Paradoxe aussi pour les Amériques latines. Bien que la BID et l’OCDE soient dirigées par des Latino-Américains, un certain nombre de pays, la Bolivie, l’Équateur, le Nicaragua, le Venezuela n’ont pas fait le déplacement à Paris. D’autres au contraire ont non seulement été présents, mais ont annoncé une prochaine adhésion à l’OCDE. Chili, Mexique et Pérou en sont déjà membres. Colombie et Costa Rica sont en négociation. L’Argentine, et le Brésil ont signalé un dépôt de demande d’adhésion. Ces initiatives et ces absences semblent confirmer un clivage idéologique entre États libre-échangistes et États protectionnistes et nationalistes. Les choses ne sont pourtant jamais aussi contrastées. Cuba, l’Uruguay, mais aussi le Chili, qui revendiquent chacun à leur façon une pratique gouvernementale progressiste étaient représentés. D’autre part les intervenants institutionnels, de la BID, comme de l’OCDE ou de la CAF (Corporation andine de développement), ont tous souligné les défis posés au « continent » latino-américain, qui est le plus inégalitaire du monde et le moins intégré. Mieux ou pire la chute du prix des matières premières a privé les États de ressources leur permettant de perpétuer leurs politiques sociales. La pauvreté a élargi une assiette déjà considérée comme insupportable.
Les différents intervenants nationaux, les présidents du Pérou et du Guatemala, les ministres de l’Économie d’Argentine et du Brésil ont confirmé ce point de vue. Ajoutant que les réformes économiques et sociales en cours, dans leurs pays respectifs, étaient de nature à donner confiance aux investisseurs étrangers. Les déficits seraient ainsi réduits et les frontières rouvertes après des années de repli génératrices principales, selon eux, de la crise.
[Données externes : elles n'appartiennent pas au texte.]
theorem clearLines_touches {ps : Piece → Prop} {s0 : State} (h_regs : ps .regs) (h_out : ps .out) (h_host : ps .host) (h_gnt : ps .gnt) {v0 : ℕ} {v1 : ℕ} {v2 : State} (h0 : Touches ps s0 v2) :
    Touches ps s0 (clearLines v0 v1 v2) := by
  unfold clearLines
  lift_lets
  intro x0
  clear_value x0
  intro x1
  have hx2 : Touches ps s0 x1 := by
    unfold x1
    refine Touches.foldl (fun _ _ _ => ?_) ?_
    · lift_lets
      intro x3
      clear_value x3
      refine Touches.ite ?_ ?_
      · assumption
      · refine State.putLine_touches h_gnt ?_
        refine State.putBitAt_touches h_regs ?_
        assumption
    · assumption
  clear_value x1
  intro x4
  have hx5 : Touches ps s0 x4 := by
    unfold x4
    refine State.refreshSummary_touches h_regs h_out ?_
    assumption
  clear_value x4
  intro x6
  clear_value x6
  refine Touches.foldl (fun _ _ _ => ?_) ?_
  · refine Touches.ite ?_ ?_
    · refine State.vector_touches h_out h_host ?_
      assumption
    · assumption
  · assumption

theorem State.headerWrite_touches {ps : Piece → Prop} {s0 : State} (h_regs : ps .regs) (h_out : ps .out) (h_host : ps .host) (h_latches : ps .latches) {v0 : State} {v1 : ℕ} {v2 : ℕ} {v3 : State → State} (h0 : Touches ps s0 v0) (h1 : ∀ a0, Touches ps s0 a0 → Touches ps s0 (v3 a0)) :
    Touches ps s0 (State.headerWrite v0 v1 v2 v3) := by
  unfold State.headerWrite
  refine Touches.ite ?_ ?_
  · refine recordBad_touches h_regs h_out h_host h_latches ?_
    assumption
  · refine State.running_touches ?_ ?_
    · assumption
    · intro y0
      intro k1
      refine h1 _ ?_
      assumption

theorem injectCause_touches {ps : Piece → Prop} {s0 : State} (h_regs : ps .regs) (h_out : ps .out) (h_host : ps .host) (h_latches : ps .latches) (h_gnt : ps .gnt) {v0 : ℕ} {v1 : ℕ} {v2 : ℕ} {v3 : State} (h0 : Touches ps s0 v3) :
    Touches ps s0 (injectCause v0 v1 v2 v3) := by
  unfold injectCause
  lift_lets
  intro x0
  clear_value x0
  intro x1
  have hx2 : Touches ps s0 x1 := by
    unfold x1
    refine State.refreshSummary_touches h_regs h_out ?_
    refine State.setBit_touches h_regs h_latches ?_
    refine State.setBit_touches h_regs h_latches ?_
    assumption
  clear_value x1
  intro x3
  have hx4 : Touches ps s0 x3 := by
    unfold x3
    refine Touches.ite ?_ ?_
    · refine State.vector_touches h_out h_host ?_
      assumption
    · assumption
  clear_value x3
  intro x5
  clear_value x5
  intro x6
  clear_value x6
  intro x7
  clear_value x7
  intro x8
  clear_value x8
  refine Touches.ite ?_ ?_
  · assumption
  · refine Touches.ite ?_ ?_
    · refine State.putLine_touches h_gnt ?_
      refine Touches.ite ?_ ?_
      · refine State.vector_touches h_out h_host ?_
        assumption
      · assumption
    · refine Touches.ite ?_ ?_
      · refine (Touches.upd_gnt h_gnt ?_)
        assumption
      · assumption

theorem injectCauses_touches {ps : Piece → Prop} {s0 : State} (h_regs : ps .regs) (h_out : ps .out) (h_host : ps .host) (h_latches : ps .latches) (h_gnt : ps .gnt) {v0 : ℕ} {v1 : ℕ} {v2 : State} (h0 : Touches ps s0 v2) :
    Touches ps s0 (injectCauses v0 v1 v2) := by
  unfold injectCauses
  split
  · assumption
  · refine Touches.foldl (fun _ _ _ => ?_) ?_
    · refine Touches.ite ?_ ?_
      · refine injectCause_touches h_regs h_out h_host h_latches h_gnt ?_
        assumption
      · assumption
    · assumption

theorem execErrInject_touches {ps : Piece → Prop} {s0 : State} (h_regs : ps .regs) (h_out : ps .out) (h_host : ps .host) (h_latches : ps .latches) (h_gnt : ps .gnt) {v0 : BitVec 14} {v1 : BitVec 16} {v2 : State} (h0 : Touches ps s0 v2) :
    Moves ps s0 (execErrInject v0 v1 v2) := by
  unfold execErrInject
  refine Moves.next ?_
  refine State.headerWrite_touches h_regs h_out h_host h_latches ?_ ?_
  · assumption
  · intro y0
    intro k1
    refine injectCauses_touches h_regs h_out h_host h_latches h_gnt ?_
    assumption

theorem clearInj_touches {ps : Piece → Prop} {s0 : State} (h_regs : ps .regs) (h_out : ps .out) (h_host : ps .host) {v0 : ℕ} {v1 : ℕ} {v2 : State} (h0 : Touches ps s0 v2) :
    Touches ps s0 (clearInj v0 v1 v2) := by
  unfold clearInj
  lift_lets
  intro x0
  clear_value x0
  intro x1
  clear_value x1
  intro x2
  have hx3 : Touches ps s0 x2 := by
    unfold x2
    refine State.refreshSummary_touches h_regs h_out ?_
    refine Touches.foldl (fun _ _ _ => ?_) ?_
    · refine Touches.ite ?_ ?_
      · refine State.putBitAt_touches h_regs ?_
        assumption
      · assumption
    · assumption
  clear_value x2
  refine Touches.foldl (fun _ _ _ => ?_) ?_
  · refine Touches.ite ?_ ?_
    · refine State.vector_touches h_out h_host ?_
      assumption
    · assumption
  · assumption

theorem execSnapSelWrite_touches {ps : Piece → Prop} {s0 : State} (h_regs : ps .regs) (h_latches : ps .latches) (h_mtn : ps .mtn) {v0 : Fin 2} {v1 : State} (h0 : Touches ps s0 v1) :
    Moves ps s0 (execSnapSelWrite v0 v1) := by
  unfold execSnapSelWrite
  refine Moves.next ?_
  refine State.written_touches h_regs h_latches h_mtn ?_ ?_
  · assumption
  · intro y0
    intro k1
    refine State.wr_touches h_regs ?_
    assumption

theorem writeClassMap_touches {ps : Piece → Prop} {s0 : State} (h_regs : ps .regs) {v0 : ℕ} {v1 : ℕ} {v2 : State} (h0 : Touches ps s0 v2) :
    Touches ps s0 (writeClassMap v0 v1 v2) := by
  unfold writeClassMap
  lift_lets
  intro x0
  have hx1 : Touches ps s0 x0 := by
    unfold x0
    refine Touches.foldl (fun _ _ _ => ?_) ?_
    · refine State.wrx_touches h_regs ?_
      assumption
    · assumption
  clear_value x0
  refine State.refreshErr_touches h_regs ?_
  refine Touches.foldl (fun _ _ _ => ?_) ?_
  · refine Touches.ite ?_ ?_
    · refine State.wr_touches h_regs ?_
      assumption
    · assumption
  · assumption

theorem showWear_touches {ps : Piece → Prop} {s0 : State} (h_regs : ps .regs) {v0 : ℕ} {v1 : ℕ} {v2 : State} (h0 : Touches ps s0 v2) :
    Touches ps s0 (showWear v0 v1 v2) := by
  unfold showWear
  lift_lets
  intro x0
  clear_value x0
  intro x1
  have hx2 : Touches ps s0 x1 := by
    unfold x1
    refine State.wr_touches h_regs ?_
    refine State.wr_touches h_regs ?_
    assumption
  clear_value x1
  refine Touches.ite ?_ ?_
  · refine State.wr_touches h_regs ?_
    refine State.wr_touches h_regs ?_
    refine State.wr_touches h_regs ?_
    refine State.wr_touches h_regs ?_
    assumption
  · refine State.wr_touches h_regs ?_
    refine State.wr_touches h_regs ?_
    refine State.wr_touches h_regs ?_
    refine State.wr_touches h_regs ?_
    assumption

theorem closeQuench_touches {ps : Piece → Prop} {s0 : State} (h_regs : ps .regs) (h_out : ps .out) (h_host : ps .host) (h_latches : ps .latches) (h_gnt : ps .gnt) {v0 : ℕ} {v1 : List (ℕ × ℕ)} {v2 : State} (h0 : Touches ps s0 v2) :
    Touches ps s0 (closeQuench v0 v1 v2) := by
  unfold closeQuench
  lift_lets
  intro x0
  clear_value x0
  refine State.given_touches ?_ ?_
  · assumption
  · intro y1
    intro k2
    lift_lets
    intro x3
    clear_value x3
    intro x4
    clear_value x4
    intro x5
    have hx6 : Touches ps s0 x5 := by
      unfold x5
      refine (Touches.upd_gnt h_gnt ?_)
      assumption
    clear_value x5
    intro x7
    have hx8 : Touches ps s0 x7 := by
      unfold x7
      refine State.wr_touches h_regs ?_
      assumption
    clear_value x7
    intro x9
    clear_value x9
    intro x10
    clear_value x10
    intro x11
    have hx12 : Touches ps s0 x11 := by
      unfold x11
      refine (Touches.upd_latches h_latches ?_)
      assumption
    clear_value x11
    refine Touches.foldl (fun _ _ _ => ?_) ?_
    · refine State.raise_touches h_regs h_out h_host h_latches ?_
      assumption
    · assumption

theorem execLineStatusClear_touches {ps : Piece → Prop} {s0 : State} (h_regs : ps .regs) (h_out : ps .out) (h_host : ps .host) (h_latches : ps .latches) (h_mtn : ps .mtn) (h_gnt : ps .gnt) {v0 : Fin 16} {v1 : Word} {v2 : State} (h0 : Touches ps s0 v2) :
    Moves ps s0 (execLineStatusClear v0 v1 v2) := by
  unfold execLineStatusClear
  refine Moves.next ?_
  refine State.written_touches h_regs h_latches h_mtn ?_ ?_
  · assumption
  · intro y0
    intro k1
    refine clearLines_touches h_regs h_out h_host h_gnt ?_
    assumption

theorem State.refreshSnap_touches {ps : Piece → Prop} {s0 : State} (h_regs : ps .regs) {v0 : State} (h0 : Touches ps s0 v0) :
    Touches ps s0 (State.refreshSnap v0) := by
  unfold State.refreshSnap
  lift_lets
  intro x0
  clear_value x0
  intro x1
  clear_value x1
  intro x2
  clear_value x2
  intro x3
  clear_value x3
  refine State.wr_touches h_regs ?_
  refine State.wr_touches h_regs ?_
  refine State.wr_touches h_regs ?_
  refine State.wr_touches h_regs ?_
  assumption

theorem writeSnapshot_touches {ps : Piece → Prop} {s0 : State} (h_regs : ps .regs) (h_gnt : ps .gnt) {v0 : State} (h0 : Touches ps s0 v0) :
    Touches ps s0 (writeSnapshot v0) := by
  unfold writeSnapshot
  split
  · assumption
  · refine State.given_touches ?_ ?_
    · assumption
    · intro y0
      intro k1
      lift_lets
      intro x2
      clear_value x2
      intro x3
      clear_value x3
      intro x4
      clear_value x4
      intro x5
      clear_value x5
      intro x6
      clear_value x6
      refine State.wr_touches h_regs ?_
      refine State.refreshSnap_touches h_regs ?_
      refine (Touches.upd_gnt h_gnt ?_)
      assumption

theorem endEscalation_touches {ps : Piece → Prop} {s0 : State} (h_regs : ps .regs) (h_out : ps .out) (h_gnt : ps .gnt) {v0 : ℕ} {v1 : State} (h0 : Touches ps s0 v1) :
    Touches ps s0 (endEscalation v0 v1) := by
  unfold endEscalation
  lift_lets
  intro x0
  clear_value x0
  refine State.given_touches ?_ ?_
  · assumption
  · intro y1
    intro k2
    refine State.refreshSummary_touches h_regs h_out ?_
    refine State.putLine_touches h_gnt ?_
    assumption

theorem reactReal_touches {ps : Piece → Prop} {s0 : State} (h_regs : ps .regs) (h_out : ps .out) (h_host : ps .host) (h_latches : ps .latches) (h_gnt : ps .gnt) {v0 : ℕ} {v1 : ℕ} {v2 : ℕ} {v3 : ℕ} {v4 : State} (h0 : Touches ps s0 v4) :
    Touches ps s0 (reactReal v0 v1 v2 v3 v4) := by
  unfold reactReal
  lift_lets
  intro x0
  clear_value x0
  intro x1
  have hx2 : Touches ps s0 x1 := by
    unfold x1
    refine State.putLine_touches h_gnt ?_
    assumption
  clear_value x1
  intro x3
  have hx4 : Touches ps s0 x3 := by
    unfold x3
    refine State.bump_touches h_regs h_latches ?_
    refine State.setBit_touches h_regs h_latches ?_
    assumption
  clear_value x3
  intro x5
  have hx6 : Touches ps s0 x5 := by
    unfold x5
    refine Touches.ite ?_ ?_
    · refine State.wr_touches h_regs ?_
      assumption
    · assumption
  clear_value x5
  intro x7
  clear_value x7
  intro x8
  clear_value x8
  intro x9
  clear_value x9
  intro x10
  clear_value x10
  intro x11
  have hx12 : Touches ps s0 x11 := by
    unfold x11
    refine (Touches.upd_gnt h_gnt ?_)
    assumption
  clear_value x11
  intro x13
  have hx14 : Touches ps s0 x13 := by
    unfold x13
    refine Touches.ite ?_ ?_
    · refine State.vector_touches h_out h_host ?_
      assumption
    · refine Touches.ite ?_ ?_
      · refine State.vector_touches h_out h_host ?_
        assumption
      · assumption
  clear_value x13
  refine State.refreshSummary_touches h_regs h_out ?_
  assumption
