theorem execBundleDrop_touches {ps : Piece → Prop} {s0 : State} (h_regs : ps .regs) (h_out : ps .out) (h_host : ps .host) (h_latches : ps .latches) (h_crown : ps .crown) {v0 : Bool} {v1 : State} (h0 : Touches ps s0 v1) :
    Moves ps s0 (execBundleDrop v0 v1) := by
  unfold execBundleDrop
  refine Moves.next ?_
  refine onCrown_touches ?_ ?_ ?_
  · intro y0
    intro y1
    intro k2
    refine romBusy_touches h_regs h_out h_host h_latches h_crown ?_
    assumption
  · intro y3
    intro y4
    intro k5
    refine Touches.ite ?_ ?_
    · refine crownEnd_touches h_regs h_out h_host h_latches h_crown ?_
      assumption
    · lift_lets
      intro x6
      clear_value x6
      refine crownEnd_touches h_regs h_out h_host h_latches h_crown ?_
      refine showStaged_touches h_regs ?_
      refine (Touches.upd_crown h_crown ?_)
      assumption
  · assumption

theorem execGetCertificate_touches {ps : Piece → Prop} {s0 : State} (h_free : ps .free) (h_out : ps .out) (h_crown : ps .crown) {v0 : Fin 8} {v1 : BitVec 16} {v2 : BitVec 16} {v3 : State} (h0 : Touches ps s0 v3) :
    Moves ps s0 (execGetCertificate v0 v1 v2 v3) := by
  unfold execGetCertificate
  refine Moves.next ?_
  refine doeAsk_touches h_free h_out h_crown ?_
  assumption

theorem execCrownRingDoorbell_touches {ps : Piece → Prop} {s0 : State} (h_regs : ps .regs) (h_out : ps .out) (h_host : ps .host) (h_latches : ps .latches) (h_mtn : ps .mtn) (h_crown : ps .crown) {v0 : BitVec 10} {v1 : List (List Byte)} {v2 : State} (h0 : Touches ps s0 v2) :
    Moves ps s0 (execCrownRingDoorbell v0 v1 v2) := by
  unfold execCrownRingDoorbell
  refine Moves.next ?_
  refine State.written_touches h_regs h_latches h_mtn ?_ ?_
  · assumption
  · intro y0
    intro k1
    lift_lets
    intro x2
    clear_value x2
    refine State.given_touches ?_ ?_
    · assumption
    · intro y3
      intro k4
      lift_lets
      intro x5
      have hx6 : Touches ps s0 x5 := by
        unfold x5
        refine State.wr_touches h_regs ?_
        assumption
      clear_value x5
      intro x7
      clear_value x7
      refine pumpCrown_touches h_regs h_out h_host h_latches h_crown ?_
      refine wakeCrown_touches h_regs h_out h_host h_mtn ?_
      refine (Touches.upd_crown h_crown ?_)
      assumption

theorem abandonSwitch_touches {ps : Piece → Prop} {s0 : State} (h_regs : ps .regs) (h_out : ps .out) (h_host : ps .host) (h_latches : ps .latches) (h_crown : ps .crown) {v0 : Bool} {v1 : State} (h0 : Touches ps s0 v1) :
    Touches ps s0 (abandonSwitch v0 v1) := by
  unfold abandonSwitch
  lift_lets
  intro x0
  have hx1 : Touches ps s0 x0 := by
    unfold x0
    refine endUpdate_touches h_regs h_out h_host h_latches h_crown ?_
    assumption
  clear_value x0
  refine Touches.ite ?_ ?_
  · refine State.raise_touches h_regs h_out h_host h_latches ?_
    assumption
  · refine State.wr_touches h_regs ?_
    assumption
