theorem test_meets_WakeAndSupplyCommandsComplete :
    (∃ (tx : AvsTx) (r : List AvsTx) (up : Bool) (s : State), (s.mtn.avs = tx :: r) ∧ (tx.kind = .cap up)) ∧
    (∃ (tx : AvsTx) (r : List AvsTx) (s : State), (s.mtn.avs = tx :: r) ∧ tx.kind = .low) ∧
    (∃ (tx : AvsTx) (r : List AvsTx) (d : Nat) (s : State), (s.mtn.avs = tx :: r) ∧ (tx.kind = .wake d) ∧ (s.dom d).trans = 2 ∧ (s.dom d).stage = 1) ∧
    (∃ (tx : AvsTx) (r : List AvsTx) (d : Nat) (s : State), (s.mtn.avs = tx :: r) ∧ (tx.kind = .wake d) ∧ (((s.dom d).trans ≠ 2 ∨ (s.dom d).stage ≠ 1))) ∧
    (∃ (tx : AvsTx) (r : List AvsTx) (s : State), (s.mtn.avs = tx :: r) ∧ (tx.since + ns 200000 ≤ s.mono) ∧ (s.pending.any (· == .avsAck) = false) ∧ tx.kind = .low ∧ (tx.tries < 2)) ∧
    (∃ (tx : AvsTx) (r : List AvsTx) (s : State), (s.mtn.avs = tx :: r) ∧ (tx.since + ns 200000 ≤ s.mono) ∧ (s.pending.any (· == .avsAck) = false) ∧ tx.kind = .low ∧ (2 ≤ tx.tries)) ∧
    (∃ (tx : AvsTx) (r : List AvsTx) (d : Nat) (s : State), (s.mtn.avs = tx :: r) ∧ (tx.since + ns 200000 ≤ s.mono) ∧ (s.pending.any (· == .avsAck) = false) ∧ (tx.kind = .wake d) ∧ (tx.tries < 3)) ∧
    (∃ (tx : AvsTx) (r : List AvsTx) (d : Nat) (s : State), (s.mtn.avs = tx :: r) ∧ (tx.since + ns 200000 ≤ s.mono) ∧ (s.pending.any (· == .avsAck) = false) ∧ (tx.kind = .wake d) ∧ (3 ≤ tx.tries)) ∧
    (∃ (tx : AvsTx) (r : List AvsTx) (up : Bool) (s : State), (s.mtn.avs = tx :: r) ∧ (tx.since + ns 200000 ≤ s.mono) ∧ (s.pending.any (· == .avsAck) = false) ∧ (tx.kind = .cap up) ∧ (tx.tries < 2)) ∧
    (∃ (tx : AvsTx) (r : List AvsTx) (up : Bool) (s : State), (s.mtn.avs = tx :: r) ∧ (tx.since + ns 200000 ≤ s.mono) ∧ (s.pending.any (· == .avsAck) = false) ∧ (tx.kind = .cap up) ∧ (2 ≤ tx.tries)) ∧
    (∃ (domain : Fin 209) (s : State), (s.dom domain.val).trans = 2) ∧
    (∃ (domain : Fin 209) (s : State), (s.dom domain.val).trans = 2 ∧ (s.dom domain.val).stage = 3 ∧ ((s.dom domain.val).since + ns 50000 ≤ s.mono) ∧ ((s.dom domain.val).tries < 3)) ∧
    (∃ (domain : Fin 209) (s : State), (s.dom domain.val).trans = 2 ∧ (s.dom domain.val).stage = 3 ∧ ((s.dom domain.val).since + ns 50000 ≤ s.mono) ∧ (3 ≤ (s.dom domain.val).tries)) ∧
    (∃ (domain : Fin 209) (s : State), (s.dom domain.val).trans = 2 ∧ (s.dom domain.val).stage = 5 ∧ ((decide (196 ≤ domain.val) && s.dram.training.contains (domain.val - 196)) = false)) ∧
    (∃ (s : State), s.stopped = false ∧ s.shut (0x31) = false ∧ (s.rd 0x31 F.mtn1_DOM_SEL_DOMAIN ≤ 208) ∧ (s.dom (s.rd 0x31 F.mtn1_DOM_SEL_DOMAIN)).denied = true ∧ (s.dom (s.rd 0x31 F.mtn1_DOM_SEL_DOMAIN)).trans = 0) ∧
    (∃ (a : T80) (s : State), (s.mtn.lowSince = some a) ∧ (a + ns 1000000 ≤ s.mono)) ∧
    (∃ (s : State), s.on 0x30 F.mtn0_MTN_STATUS_AON_SOURCE = false) :=
  ⟨⟨⟨.cap true, 0, 0⟩, [], true, { ready with mtn := { ready.mtn with avs := [⟨.cap true, 0, 0⟩] } }, by decide +kernel⟩,
   ⟨⟨.low, 0, 0⟩, [], { ready with mtn := { ready.mtn with avs := [⟨.low, 0, 0⟩] } }, by decide +kernel⟩,
   ⟨⟨.wake 0, 0, 0⟩, [], 0, { ready with mtn := { ready.mtn with avs := [⟨.wake 0, 0, 0⟩], doms := [(0, { trans := 2, stage := 1 })] } }, by decide +kernel⟩,
   ⟨⟨.wake 0, 0, 0⟩, [], 0, { ready with mtn := { ready.mtn with avs := [⟨.wake 0, 0, 0⟩] } }, by decide +kernel⟩,
   ⟨⟨.low, 1, 0⟩, [], { ready with time := ns 200000 * 2 ^ 32, mtn := { ready.mtn with avs := [⟨.low, 1, 0⟩] } }, by decide +kernel⟩,
   ⟨⟨.low, 2, 0⟩, [], { ready with time := ns 200000 * 2 ^ 32, mtn := { ready.mtn with avs := [⟨.low, 2, 0⟩] } }, by decide +kernel⟩,
   ⟨⟨.wake 7, 2, 0⟩, [], 7, { ready with time := ns 200000 * 2 ^ 32, mtn := { ready.mtn with avs := [⟨.wake 7, 2, 0⟩] } }, by decide +kernel⟩,
   ⟨⟨.wake 7, 3, 0⟩, [], 7, { ready with time := ns 200000 * 2 ^ 32, mtn := { ready.mtn with avs := [⟨.wake 7, 3, 0⟩] } }, by decide +kernel⟩,
   ⟨⟨.cap true, 0, 0⟩, [], true, { ready with time := ns 200000 * 2 ^ 32, mtn := { ready.mtn with avs := [⟨.cap true, 0, 0⟩] } }, by decide +kernel⟩,
   ⟨⟨.cap true, 2, 0⟩, [], true, { ready with time := ns 200000 * 2 ^ 32, mtn := { ready.mtn with avs := [⟨.cap true, 2, 0⟩] } }, by decide +kernel⟩,
   ⟨208, { ready with mtn := { ready.mtn with doms := [(208, { trans := 2, stage := 4 })] } }, by decide +kernel⟩,
   ⟨0, { ready with time := ns 50000 * 2 ^ 32, mtn := { ready.mtn with doms := [(0, { trans := 2, stage := 3, tries := 2 })] } }, by decide +kernel⟩,
   ⟨0, { ready with time := ns 50000 * 2 ^ 32, mtn := { ready.mtn with doms := [(0, { trans := 2, stage := 3, tries := 3 })] } }, by decide +kernel⟩,
   ⟨195, { ready with mtn := { ready.mtn with doms := [(195, { trans := 2, stage := 5 })] } }, by decide +kernel⟩,
   ⟨{ ready.wr 0x31 F.mtn1_DOM_SEL_DOMAIN 208 with mtn := { ready.mtn with doms := [(208, { denied := true, state := 4 })] } }, by decide +kernel⟩,
   ⟨0, { ready with time := ns 1000000 * 2 ^ 32, mtn := { ready.mtn with lowSince := some 0 } }, by decide +kernel⟩,
   ⟨ready, by decide +kernel⟩⟩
Le paradoxe est ici encore au rendez-vous. Le déficit social, les inégalités croissantes peuvent-elles être combattues par le gel des retraites et des prestations sociales ? L’économie peut-elle repartir à la hausse en étouffant la consommation intérieure ? Ne va-t-on pas assister à une montée en puissance des mécontentements comme on le voit d’ailleurs de l’Argentine au Venezuela en passant par le Brésil ? Ce qui ne manquera pas de rendre circonspects les investisseurs éventuels, asiatiques ou européens.
Paradoxe final enfin, celui du voile pudique jeté au nom du réalisme économique sur les déboires démocratiques récents de l’Amérique latine : trois présidents ont été écartés en violation des règles de la démocratie au Honduras, au Paraguay et au Brésil. Tandis qu’au Venezuela les autorités s’apprêtent à suivre la même voie. La lutte contre la corruption a été abondamment citée tout au long des travaux du Forum de Paris. Mais il était paradoxal de voir à la tribune du Forum de Bercy le ministre de l’Économie d’un président brésilien, sous la pression de la justice pour faits de corruption, dont plusieurs collaborateurs et alliés politiques ont été incarcérés pour corruption, en revendiquer le bien-fondé.